Course outline
Lesson 1: Important Calibration Definitions
Let's start with some important terms you'll come across when calibrating your devices.
By the end of this lesson, you’ll be able to understand:
- Definitions of important concepts related to calibration
Correlation or R²: The Pearson correlation coefficient, or R² , is a measure of how well correlated two variables are to one another. Correlation tells you whether two variables change together at the same rate. R² can range between 0 (not correlated) and 1 (perfectly correlated). You can read more about R² in the Knowledge Base article here.
Error or RMSE: Error is the amount that a variable differs from the expected value, and Root Mean Square Error (RMSE) is one commonly-used measure of error. It can range from zero to infinity, and its units are the same as the two variables being compared. You can read more about RMSE in the Knowledge Base article here.
Calibration model: A calibration model is the general formula or algorithm that takes sensor readings and returns the calibrated measurement. It is fitted, or “trained” on, collocation data to develop a calibration profile.
Calibration: is the process of evaluating and adjusting the Clarity Node-S measurements to ensure that they are reporting accurate data. Calibration improves the accuracy and reliability of your data. Clarity’s rigorous, patent-pending Remote Calibration process ensures your air quality measurements are scientifically validated and defensible.
Global Calibration: These calibrations are the result of rigorous development involving the collocation of Clarity devices with reference monitors at numerous global sites, covering a broad spectrum of pollution and environmental conditions. These calibrations significantly boost accuracy compared to raw sensor data. They are designed to work well in a broad range of environments but are less individually tailored to correct in any one specific environment. All Clarity Node-S devices come equipped with global calibration applied to PM2.5 and NO2.

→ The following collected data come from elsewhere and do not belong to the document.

/-- Insertion by `heardLess`. -/
def insHeard (e : DWord × Word × List Nat × List DWord) :
    List (DWord × Word × List Nat × List DWord) → List (DWord × Word × List Nat × List DWord)
  | [] => [e]
  | x :: r => if heardLess e x then e :: x :: r else x :: insHeard e r

/-- The ASSIGN of worker `d` (Table 16-2a), with the epoch of this device in its header. -/
def State.sendAssign (d : Nat) (s : State) : State :=
  let x := s.fdev d
  let body := toLe 8 x.sn.toNat ++ toLe 1 d ++ toLe 3 0 ++ toLe 4 s.fleet.id.toNat ++ toLe 1 x.links
    ++ ((x.path ++ [0, 0, 0]).take 3).map (BitVec.ofNat 8) ++ toLe 4 0 ++ (s.routeTable d).map (BitVec.ofNat 8)
  match x.path with
  | [] => s
  | p :: _ => s.sendOn p (s.mkMsg 8 2 (if x.links ≤ 1 then 0xFF else d) 0 body)

/-- NUMBERING_ROUND_END (R379, R381): 20 ms, 160,000 ticks, after the round's first ANNOUNCE. -/
def execNumberingRoundEnd (s : State) : Result :=
  done <|
    if !s.fleetUp || !s.isManager || !s.fleet.roundOpen || decide (s.time.tick < s.fleet.roundTick + 160000) then s
    else
      let l := s.fleet.round.foldl (fun a e => insHeard e a) []
      let t := s.onFleet fun f => { f with round := [], roundOpen := false }
      let old := l.filterMap fun e => (t.oldNumber e.1).map fun d => (e, d)
      let t := old.foldl (fun t x => t.number x.1 x.2) t
      let (t, ds) := (l.filter fun e => !(old.any fun x => x.1.1 == e.1)).foldl (fun (a : State × List Nat) e =>
        match a.1.newNumber e.1 with
        | some d => (a.1.number e d, a.2 ++ [d])
        | none => (a.1.logOcc { event := 0x706, sev := 2, code := 0x81, addr := e.1 }, a.2)) (t, old.map fun x => x.2)
      (ds.foldl (fun t d => t.sendAssign d) t).newRoutes

/-- R400: a returning worker starts afresh: partitions reset as by a VF FLR, forward queues and message counts restart. -/
def State.returnAfresh (rng : Bool) (s : State) : State :=
  let t := ((List.range 32).filter s.partExists).foldl (fun t n => t.resetPart n rng) s
  let t := t.onQ fun x => { x with tab := x.tab.filter fun e => decide (e.1 < 32) || decide (64 ≤ e.1)
                                   inflight := x.inflight.filter fun i => match i.q with | .fwd _ => false | _ => true }
  t.onFleet fun f => { f with fwdIn := [], msgCnt := 0 }

/-- ASSIGN_RECEIVE (R380, R382, R400): a relay passes it along its port path; the assignee takes its number, fleet ID, epoch
and routes. `rng` is the hub's random source for a returning worker's keys. -/
def execAssignReceive (rng : Bool) (s : State) : Result :=
  done <| takeEarly (isMsg 8 2) (fun _ m s =>
    let fid := BitVec.ofNat 32 (mf m 12 4)
    if m.dst ≠ 0xFF then
      if s.fleet.own ≠ .joined ∨ (s.fleet.id ≠ 0 ∧ fid ≠ s.fleet.id) ∨ 3 ≤ m.hops + 1 then s.discardMsg m
      else
        let last := decide (mf m 16 1 ≤ m.hops + 2)
        s.sendOn (mf m (17 + m.hops + 1) 1 % 8) { m with hops := m.hops + 1, dst := if last then 0xFF else m.dst }
    else if !s.isWorker ∨ BitVec.ofNat 64 (mf m 0 8) ≠ Config.serial ∨ (s.fleet.id ≠ 0 ∧ fid ≠ s.fleet.id) then s.discardMsg m
    else
      let fresh := s.fleet.id = 0
      let t := if s.fleet.own = .adrift then s.returnAfresh rng else s.onFleet fun f => { f with msgCnt := 0 }
      let t := t.onFleet fun f =>
        { f with devNum := some (mf m 8 1 % 64), id := fid, epoch := m.epoch, barriers := m.epoch - 1, closed := none, mgrBeat := t.time.tick }
      let t := if fresh then t.saveFleetId else t
      ((t.setOwn .joined).installRoutes ((m.body.drop 24).map BitVec.toNat)).stage14) s

/-- ROUTES_RECEIVE (R383): a LOST device that is reachable again has joined again. -/
def execRoutesReceive (s : State) : Result :=
  done <| takeEarly (isMsg 8 3) (fun _ m s =>
    let t := s.installRoutes (m.body.map BitVec.toNat)
    if t.isManager then t
    else t.onFleet fun f => { f with dev := f.dev.filter fun e => !(decide (e.2.st = .lost) && (f.route.find e.1).isSome)
                                     cons := f.cons.map fun e => (e.1, { e.2 with frozen := e.2.frozen && (f.route.find e.2.peer).isNone }) }) s

/-- BEAT_SEND (R395). -/
def execBeatSend (s : State) : Result :=
  done <|
    if !s.fleetUp then s
    else
      let body := toLe 8 s.nowNs
      if s.isManager then (s.devsIn fun d => decide (d.st = .joined)).foldl (fun t d => t.sendMsg (t.mkMsg 8 0 d 0 body)) s
      else if s.fleet.own = .joined ∧ (s.fdev 0).st ≠ .asleep then s.sendMsg (s.mkMsg 8 0 0 0 body) else s

/-- BEAT_RECEIVE (R395, R400): the first BEAT of a worker that has its ASSIGN completes its join, and its frozen pairs are to
be realigned. -/
def execBeatReceive (s : State) : Result :=
  done <| takeEarly (isMsg 8 0) (fun _ m s =>
    if s.isManager then
      let now := s.time.tick
      if (s.fdev m.src).returning then
        let t := s.onDev m.src fun x => { x with st := .joined, returning := false, realign := true, lastBeat := now }
        (t.onFleet fun f => { f with cons := f.cons.map fun e => (e.1, if e.2.peer = m.src then { e.2 with frozen := false } else e.2) }).stage14.newRoutes
      else s.onDev m.src fun x => if x.st = .free then x else { x with lastBeat := now }
    else if m.src = 0 then s.onFleet fun f => { f with mgrBeat := s.time.tick } else s) s

/-- R398: what a device does about a LOST worker: its operations toward it end PEER_LOST, messages to it go, mirrors of its
events are orphaned, pairs toward it are BROKEN, pairs from it frozen. -/
def State.dropPeer (d : Nat) (s : State) : State :=
  let f := s.fleet
  let pids := ((f.fwdOut ++ f.syncOut ++ f.importOut).filter fun e => e.2.2 == d).map fun e => e.1
  let t := s.onFleet fun f =>
    { f with fwdOut := f.fwdOut.filter (fun e => e.2.2 != d)
             syncOut := f.syncOut.filter (fun e => e.2.2 != d)
             importOut := f.importOut.filter (fun e => e.2.2 != d)
             held := f.held.filter (fun h => h.msg.dst != d)
             relay := f.relay.filter (fun m => m.dst != d && m.src != d)
             accepted := f.accepted.drop d
             prod := f.prod.map (fun e => (e.1, if e.2.valid && e.2.peer == d then { e.2 with broken := true } else e.2))
             cons := f.cons.map fun e => (e.1, if e.2.valid && e.2.peer == d then { e.2 with frozen := true } else e.2) }
  let t := pids.foldl (fun t p => t.finish p stPeerLost 0 0) t
  let t := (t.mirrorsOf d fun _ => true).foldl (fun t e => t.orphan e.1 e.2) t
  ((List.range 4).filter fun c => (f.rw.look c {}).busy && bits (f.rw.look c {}).ctrl 16 6 == d).foldl (fun t c => t.rwEnd c stPeerLost) t

/-- R398: the manager declares worker `d` LOST. -/
def State.loseWorker (d : Nat) (s : State) : State :=
  let t := (s.onDev d fun x => { x with st := .lost, returning := false }).logOcc { event := 0x705, sev := 2, code := d, addr := (s.fdev d).sn }
  let t := (t.devsIn fun x => decide (x.st = .joined)).foldl (fun t e =>
    t.sendMsg (t.mkMsg 8 4 e 0 (toLe 1 d ++ toLe 7 0 ++ toLe 8 (s.fdev d).sn.toNat))) t
  (t.dropPeer d).newRoutes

Custom Collocation-based Calibration: During a collocation-based calibration, a calibration model is developed using data from a reference monitor. That calibration can then be applied to data from the low-cost sensor to adjust the data so that it is more accurate. While all Clarity Node-S devices come equipped with global calibration PM2.5 and NO2 applied, for best results, a custom collocation-based calibration is recommended as it is tailored to your project's specific environmental conditions.
Performance targets: Performance targets are statistical thresholds that are used to evaluate whether a sensor’s data is of sufficiently high quality. These targets are often developed by regulators or government agencies to account for variability in performance of low-cost sensors.
Detection limit: A detection limit is the concentration below which a monitor can no longer accurately measure a given pollutant. It is important to understand the detection limit of whatever instrumentation you’re working with as you start to analyze and interpret the data.